Escultura Barroca Sevillana: El Legado Inmortal de Martínez Montañés y Juan de Mesa
Enviado por Chuletator online y clasificado en Arte y Humanidades
Escrito el en
español con un tamaño de 3,48 KB
Juan Martínez Montañés: El Maestro de la Escultura Barroca Sevillana
Juan Martínez Montañés (Alcalá la Real, 1568 – Sevilla, 1649) fue el escultor más admirado de su tiempo en España. Se formó en Granada, pero muy joven se instaló en Sevilla, ciudad en la que desarrolló casi toda su carrera, salvo un breve viaje a Madrid en 1635, cuando Velázquez lo llamó para modelar la cabeza de Felipe IV destinada a una estatua ecuestre.

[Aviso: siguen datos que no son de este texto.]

-- ==== Sys2Proof/Machine/Ops.lean ====
section
/-! DEFINITION. The shared operations: events and diagnostics (00_scope.md R12, R13), the IRQ update (40_regbank_irq.md R122:
the core takes no exception, this is the whole of its part in an interrupt, 60_exceptions.md R241), the status update, the
exchange and the burst (43_lpspi_transfer.md R205, R210, R214), the resets (41_lpuart.md R131, 42_lpspi_registers.md R160), and
the dispatcher's steps around every access (40_regbank_irq.md R113, R116). -/

namespace Sys2Proof.Machine

/-- `emit E` on the LPUART's trace (00_scope.md R12). -/
def Uart.emit (e : Event) (u : Uart) : Uart := { u with trace := u.trace ++ [e] }

/-- `emit E` on the LPSPI's trace (00_scope.md R12). -/
def Spi.emit (e : Event) (p : Spi) : Spi := { p with trace := p.trace ++ [e] }

/-- `diag K(off)` of the LPUART (00_scope.md R13). -/
def Uart.diag (k : DiagKind) (off : Nat) (u : Uart) : Uart := u.emit (.diag k off)

/-- `diag K(off)` of the LPSPI (00_scope.md R13). -/
def Spi.diag (k : DiagKind) (off : Nat) (p : Spi) : Spi := p.emit (.diag k off)

/-- `IrqUpdate(UART)` (40_regbank_irq.md R122). -/
def Uart.irqUpdate (u : Uart) : Uart :=
  if u.level = u.irq then u else { u with irq := u.level }.emit (.irqEdge .uart u.level)

/-- `IrqUpdate(SPI)` (40_regbank_irq.md R122). -/
def Spi.irqUpdate (p : Spi) : Spi :=
  if p.level = p.irq then p else { p with irq := p.level }.emit (.irqEdge .spi p.level)

/-- `UpdateStatus()` (43_lpspi_transfer.md R205). -/
def Spi.updateStatus (c : Config) (p : Spi) : Spi :=
  { p with fsr := fsrOf p.tx p.rx, sr := srOf c p.tx p.rx p.sr, rsr := rsrOf p.rx }

/-- `cs[i] <- level; emit CsLevel(i, level)` (43_lpspi_transfer.md R210). -/
def Spi.driveLine (i : Nat) (level : Bool) (p : Spi) : Spi :=
  { p with cs := p.cs.set i level }.emit (.csLevel i level)

/-- The peer's answer to a word: the next one the host lined up, and otherwise any word, as Config.peer has it
(43_lpspi_transfer.md R214; log 8). -/
def Spi.answer (line : Nat) (w : Word) (p : Spi) : Word :=
  match p.peerAnswers with
  | r :: _ => r
  | []     => Config.peer p.trace line w

/-- `Exchange(p, w)`, with the answer pushed into rx: the body of the burst loop after its PopWord
(43_lpspi_transfer.md R210, R214). -/
def Spi.exchange (line : Nat) (w : Word) (p : Spi) : Spi :=
  { p with rx := pushWord p.rx (p.answer line w), peerAnswers := p.peerAnswers.tail }.emit
    (.exchange line w (p.answer line w))

/-- The loop of `Burst`: while tx holds a word and rx has room for one, pop, exchange, push (43_lpspi_transfer.md R210). Each
turn takes a word from tx, so the words tx holds at the start bound the turns. -/
def Spi.burstLoop (c : Config) (line : Nat) : Nat → Spi → Spi
  | 0, p => p
  | n + 1, p =>
    match popWord p.tx with
    | none => p
    | some (w, tx') =>
      if free c.rxCap p.rx < 4 then p
      else Spi.burstLoop c line n (Spi.exchange line w { p with tx := tx' })

/-- `Burst` once its checks have passed: assert the line, move the words, deassert it, and bring status and IRQ up to date
(43_lpspi_transfer.md R210). -/
def Spi.runBurst (c : Config) (line : Nat) (p : Spi) : Spi :=
  let p1 := Spi.burstLoop c line (used p.tx / 4) (p.driveLine line false)
  let p2 := p1.driveLine line true
  let p3 := if used p2.tx = 0 then p2.setMbf false else p2
  (p3.updateStatus c).irqUpdate

/-- `Burst(off)` (43_lpspi_transfer.md R210): MEN, then back-pressure, then the chip-select index are checked. -/
def Spi.burst (c : Config) (off : Nat) (p : Spi) : Spi :=
  if p.men = false then p
  else if used p.tx < 4 ∨ free c.rxCap p.rx < 4 then p
  else if c.numCs ≤ pcsOf p.tcr then p.diag .badChipSelect off
  else p.runBurst c (pcsOf p.tcr)

/-- `Reset(UART)` (41_lpuart.md R131). -/
def Uart.reset (c : Config) (u : Uart) : Uart :=
  { u with ctrl := 0, stat := 0x00800000, baud := c.baudReset, rxCell := 0 }.irqUpdate

/-- The `CsLevel(i, 1)` events of a reset, one for each line that was low, in order from line i
(42_lpspi_registers.md R160). -/
def releaseEvents (i : Nat) : List Bool → List Event
  | [] => []
  | true :: rest => releaseEvents (i + 1) rest
  | false :: rest => .csLevel i true :: releaseEvents (i + 1) rest

/-- `Reset(SPI)` (42_lpspi_registers.md R160). -/
def Spi.reset (c : Config) (p : Spi) : Spi :=
  let p1 := { p with
    cr := 0, ier := 0, der := 0, cfgr0 := 0, cfgr1 := 0, ccr := 0, fcr := 0, tcr := 0
    sr := 0x00000001, rdr := 0, tx := [], rx := []
    cs := p.cs.map fun _ => true
    trace := p.trace ++ releaseEvents 0 p.cs }
  (p1.updateStatus c).irqUpdate

/-- A read of the LPUART: the register's rule, then IrqUpdate, and the value returned (40_regbank_irq.md R113). -/
def State.uartRead (rule : Uart → Word × Uart) (s : State) : State :=
  { s with uart := (rule s.uart).2.irqUpdate, result := some (rule s.uart).1 }

/-- A write to the LPUART: the register's rule, then IrqUpdate (40_regbank_irq.md R116). -/
def State.uartWrite (rule : Uart → Uart) (s : State) : State :=
  { s with uart := (rule s.uart).irqUpdate, result := none }

/-- An event of the LPUART, whose rule holds its own IrqUpdate (41_lpuart.md R131, R141). -/
def State.uartEvent (rule : Uart → Uart) (s : State) : State :=
  { s with uart := rule s.uart, result := none }

/-- A read of the LPSPI: UpdateStatus, the register's rule, IrqUpdate, and the value returned (40_regbank_irq.md R113). -/
def State.spiRead (rule : Spi → Word × Spi) (s : State) : State :=
  { s with
    spi := (rule (s.spi.updateStatus s.config)).2.irqUpdate
    result := some (rule (s.spi.updateStatus s.config)).1 }

/-- A write to the LPSPI: the register's rule, UpdateStatus, IrqUpdate (40_regbank_irq.md R116). -/
def State.spiWrite (rule : Spi → Spi) (s : State) : State :=
  { s with spi := ((rule s.spi).updateStatus s.config).irqUpdate, result := none }

/-- An event of the LPSPI, whose rule holds its own UpdateStatus and IrqUpdate (42_lpspi_registers.md R160). -/
def State.spiEvent (rule : Spi → Spi) (s : State) : State :=
  { s with spi := rule s.spi, result := none }

/-- The diagnostic of a read at an unmapped offset: inside the region (40_regbank_irq.md R114), or beyond it (R115). -/
def unmappedReadKind (region off : Nat) : DiagKind :=
  if off < region then .unimplementedOffsetRead else .outOfRangeOffsetRead

/-- The diagnostic of a write at an unmapped offset: inside the region (40_regbank_irq.md R114), or beyond it (R115). -/
def unmappedWriteKind (region off : Nat) : DiagKind :=
  if off < region then .unimplementedOffsetWrite else .outOfRangeOffsetWrite

/-- A write to an RO register of the LPSPI, dropped with a diagnostic (40_regbank_irq.md R111, R116). -/
def spiReadOnlyWrite (off : Nat) (p : Spi) : Spi := p.diag .readOnlyWrite off

end Sys2Proof.Machine
end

Fue autor de numerosos retablos y esculturas exentas, destacando por su gran virtuosismo técnico, una talla muy precisa y un tratamiento elegante de los paños, que les da a sus figuras un aire solemne y majestuoso. En los retablos, utilizó estructuras claras y sencillas, con columnas corintias y decoraciones vegetales o de ángeles. En sus figuras mostró influencias manieristas, con anatomías idealizadas, posturas elegantes y expresiones suaves, alejadas del dramatismo desgarrado típico del Barroco. Sus obras buscan conmover al alma más que impactar visualmente.
Obras Destacadas de Martínez Montañés
- Niño Jesús (1606–1607): una pequeña figura desnuda de pie muy imitada por otros talleres.
- Cristo de la Clemencia (1603–1606): crucificado con escaso dramatismo y mirada compasiva.
- Inmaculada "La Cieguecita" (1629–1631): en la Catedral de Sevilla, con rostro dulce y ojos entornados.
- San Jerónimo (1611): para el retablo de San Isidoro del Campo en Santiponce.
- San Cristóbal (1597): de la Iglesia del Salvador en Sevilla.
Juan de Mesa: El Naturalismo Dramático en la Escultura Barroca Sevillana
Juan de Mesa (Córdoba, 1583 – Sevilla, 1627) fue discípulo y oficial de Martínez Montañés, aunque desarrolló un estilo propio que supuso una gran aportación a la escultura andaluza: la introducción del naturalismo.
Para lograrlo, estudiaba directamente el cuerpo humano e incluso observaba cadáveres, lo que le permitió representar con realismo el signo de la muerte, dotando a sus obras de un dramatismo y patetismo mayores que los de su maestro, aunque sin llegar a los extremos de la escuela castellana. Con el tiempo, moderó estos rasgos para lograr un mayor equilibrio. Era también más barato que Montañés (cobraba 100 ducados por un crucificado frente a los 300 de su maestro), lo que le permitió recibir numerosos encargos de las cofradías sevillanas. Se especializó en crucificados y nazarenos, cuyos modelos han sido imitados hasta hoy.
Obras Clave de Juan de Mesa
- Cristo del Amor (1618): su primer crucificado y el más patético, que realizó completamente solo.
- Cristo de la Conversión del Buen Ladrón (1619).
- Cristo de la Buena Muerte (1620): destaca por su serenidad y fue muy solicitado por su equilibrio.
- Cristo de la Agonía (1622): su crucificado más personal, que parece ascender suavemente hacia el cielo en el momento entre la vida y la muerte.
- Jesús del Gran Poder (1620): su obra más famosa, un nazareno de gran fuerza expresiva, representado dando un paso con la cruz al hombro. Aunque es una imagen de vestir, Juan de Mesa talló todo el cuerpo con gran detalle.
- Nuestra Señora de las Angustias (1627): una emotiva piedad donde la Virgen sostiene en su regazo el cuerpo semidesnudo de Cristo.